◆ PROBLEM DESCRIPTION
After finding the line with "y.held.filter (fun h" in the entries below, retype exactly each line from there through the line with "def State.fill (s", including that final line.

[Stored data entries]
☆ ☆ ☆ ☆ ☆
/-- The bytes an L1 holds (R173). -/
def State.l1Bytes (s : State) (l1 : Nat) : Nat := ((s.core l1).l1.map (fun e => 4 * e.span.count)).foldl (· + ·) 0

/-- The capacity of an L1 (R12). -/
def l1Capacity : Nat := 131072

/-- The entry that an L1 evicts to make room for a block: one allocated under `.ef` before any other; between equals the order is not defined, so
a free value chooses (R178; log entry 4). -/
def State.victim (s : State) (l1 block : Nat) : Option L1Entry :=
  let es := (s.core l1).l1.filter (fun e => e.span.block != block)
  let ef := es.filter (fun e => e.first)
  let best := if ef.isEmpty then es else ef
  best[(Config.freeWord s.free).toNat % max 1 best.length]?

/-- Evict an entry: a leased or clean one is dropped, a dirty one is written back first, and EVW keeps its time (R178). -/
def evict (l1 : Nat) (e : L1Entry) (s : State) : State × Bool :=
  if e.dirty == 0 then (s.setL1 l1 e.span.block none, true)
  else
    match s.acceptedWrites l1 e.span with
    | q :: _ => (s.stallOn q.id, false)
    | [] =>
    match writeBackEntry l1 e s with
    | (t, .ok w) => ((t.setL1 l1 e.span.block none).modCore l1 (fun c => { c with evw := max c.evw w }), true)
    | (t, _) => (t, false)

/-- Make room in an L1 for n more bytes of a block: answers whether there is room now. -/
def makeRoom (l1 block n : Nat) : Nat → State → State × Bool
  | 0, s => (s, false)
  | k + 1, s =>
    if Nat.ble (s.l1Bytes l1 + n) l1Capacity then (s, true)
    else
      match s.victim l1 block with
      | none => (s, false)
      | some e =>
        match evict l1 e { s with free := s.free + 1 } with
        | (t, true) => makeRoom l1 block n k t
        | (t, false) => (t, false)

/-- The bytes by which an entry would grow an L1. -/
def State.growth (s : State) (l1 : Nat) (sp : Span) : Nat :=
  4 * sp.count - (match s.l1Entry l1 sp.block with
    | some e => 4 * e.span.count
    | none => 0)

/-- Keep an entry in an L1 if there is room or room can be made. -/
def State.keepL1 (s : State) (l1 : Nat) (e : L1Entry) : State × Bool :=
  match makeRoom l1 e.span.block (s.growth l1 e.span) 600 s with
  | (t, true) => (t.setL1 l1 e.span.block (some e), true)
  | (t, false) => (t, false)

/-- Bytes of memory as a core's L1 shows them on a software-managed page: what the L1 holds stands over what the home gives (R178). -/
def State.seenBytes (s : State) (l1 : Nat) (l : Leaf) (pa n : Nat) : List Byte :=
  let home := s.readMem l.key pa n
  match s.l1Entry l1 (pa / 256) with
  | some e =>
    if l.m && !e.isLeased then
      (List.range n).map (fun k =>
        if Nat.ble e.span.base (pa + k) && Nat.blt (pa + k) (e.span.base + 4 * e.span.count) then (e.bytesAt (pa + k) 1).headD 0 else home.getD k 0)
    else home
  | none => home

/-- The kind of access a request is checked for when it is translated again. -/
def MemReq.acc (r : MemReq) : Acc := if r.op.writes then .store else .load

/-- Hold the request of one block of a word: its id is the place among the held results. -/
def State.sendMem (s : State) (r : MemReq) : State × Nat :=
  let (id, t) := s.newId
  (t.post (.mem { r with id := id }), id)

/-- What a split's request carries of the split. -/
def State.splitReq (s : State) (i : Nat) (op : MemOp) (hs : List Hit) (policy : Nat) (lanes : List LaneReq) : MemReq :=
  let x := s.split i
  let w := s.wgOf i
  let h := hs.headD { lane := 0, va := 0, pa := 0, leaf := {} }
  { id := 0, party := .split i, core := w.core, op := op, lanes := lanes, leaf := h.leaf, policy := policy, prv := x.prv
    pc := x.pc, mr := x.mr, l1 := s.l1Core w.core h.pa, root := w.troot, rgen := w.trgen }

/-! ## What later words of a group wait for -/

/-- Whether the answer of a request can bring a cause to its word: that of a MASKGEN does only under MR.PX (R352). -/
def State.mayTrap (s : State) (id : Nat) : Bool :=
  !s.reqs.any (fun q => match q with
    | .eng r => r.id == id && !mrPX r.mr && (match r.op with
      | .maskgen _ => true
      | _ => false)
    | _ => false)

/-- Whether an earlier word of a split's group can still trap (R31, R214, R352). -/
def State.unsettled (s : State) (i : Nat) : Bool :=
  (s.split i).held.any (fun h => match h with
    | .await k => s.mayTrap k
    | _ => false)

/-! ## Causes that an answer brings -/

/-- The place of a cause in the order of R171, home causes (R214) after it. -/
def causeRank (c : Nat) : Nat :=
  if c / 32 == 5 then 5
  else
    match c with
    | 0x068 => 6
    | 0x066 => 7
    | 0x065 => 8
    | _ => 9

/-- Two causes of one word: the first in the order of R171, and of one place the lower lane, exceptions with those of both (R145, R171). -/
def joinTraps (a b : Trap) : Trap :=
  if Nat.blt (causeRank a.cause) (causeRank b.cause) then a
  else if Nat.blt (causeRank b.cause) (causeRank a.cause) then b
  else if a.cause == 0x065 && b.cause == 0x065 then
    { a with val := Nat.lor (a.val % 256) (b.val % 256) + min (a.val / 256) (b.val / 256) * 256 }
  else if Nat.ble (a.val / 2 ^ 57) (b.val / 2 ^ 57) then a else b

/-- The requests of later words of a split's group are dropped: what they bring is discarded (R31, R172). -/
def orphanLater (i pc : Nat) : Req → Req
  | .mem r =>
    if r.party == .split i && Nat.blt pc r.pc && !r.op.writes then .mem { r with party := .device, op := .prefetch } else .mem r
  | .eng r => if r.party == .split i && Nat.blt pc r.pc then .eng { r with party := .device } else .eng r

/-- A cause that the answer of a word's request brings (R31, R214): the results of the word and of later words go, and the trap is taken
once every answer of the words before it is back. A cause of an earlier word stands. -/
def wordTrap (i pc : Nat) (mr : Word) (cause val : Nat) (s : State) : State :=
  let x := s.split i
  let new : Trap := { cause := cause, val := val, pc := pc }
  match x.pend with
  | some t => if Nat.blt t.pc pc then s else go (if t.pc == pc then joinTraps t new else new)
  | none => go new
where
  go (new : Trap) : State :=
    let mine := s.reqs.filterMap (fun r => match r with
      | .mem q => if q.party == .split i && q.pc == pc then some q.id else none
      | .eng q => if q.party == .split i && q.pc == pc then some q.id else none)
    let t := s.modSplit i (fun y =>
      { y with
        held := y.held.takeWhile (fun h => h != .mark pc) ++ [.mark pc] ++
                y.held.filter (fun h => match h with
                  | .await k => mine.contains k
                  | _ => false)
        mr := mr, lit := none, pend := some new, phase := .parked .group })
    { t with reqs := t.reqs.map (orphanLater i pc) }

/-- The results of a request take their place among those the group holds; a split that a pre-emption waits for may now stop. -/
def State.fill (s : State) (i id : Nat) (rs : List Held) : State :=
  stopSweep (s.wgIdxOf i) (s.modSplit i (fun x => { x with held := fillHeld id rs x.held }))

/-- The registers a load writes in the lanes it has answered. -/
def loadHeld (width reg k : Nat) (rows : List (Nat × List PWord)) : List Held :=
  let m : Mask := maskOf 128 (fun l => rows.any (fun r => r.1 == l))
  (List.range k).map (fun j => .vset (reg + j) m (.general (spread width 0 (rows.map (fun r => (r.1, r.2.getD j .poison, {}))))))

/-- The rows of a load in which a helper lane that meets an enabled exception takes poison and raises nothing (R172). -/
def helperRows (mr : Word) (helpers : Mask) (rows : List (Nat × List PWord × Flags)) : List (Nat × List PWord × Flags) :=
  rows.map (fun r => if helpers.getLsbD r.1 && enabledOf mr r.2.2 != 0 then (r.1, r.2.1.map (fun _ => .poison), {}) else r)

/-- The helper lanes of a split's warp. -/
def State.helpersOf (s : State) (i : Nat) : Mask := helperMask (s.wgOf i) (s.warpOf i)

/-- The exceptions of the lanes of a load that are enabled, with the lowest lane that meets one (R145). -/
def loadTrap (mr : Word) (rows : List (Nat × Flags)) : Option Nat :=
  match rows.find? (fun r => enabledOf mr r.2 != 0) with
  | some r => some (enabledOf mr (rows.foldl (fun f q => f.or q.2) {}) + r.1 * 256)
  | none => none

end Sys2Proof.Machine
end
☆ ☆ ☆ ☆ ☆
◆ RESPONSE TO THE EXERCISE
                y.held.filter (fun h => match h with
                  | .await k => mine.contains k
                  | _ => false)
        mr := mr, lit := none, pend := some new, phase := .parked .group })
    { t with reqs := t.reqs.map (orphanLater i pc) }

/-- The results of a request take their place among those the group holds; a split that a pre-emption waits for may now stop. -/
def State.fill (s : State) (i id : Nat) (rs : List Held) : State :=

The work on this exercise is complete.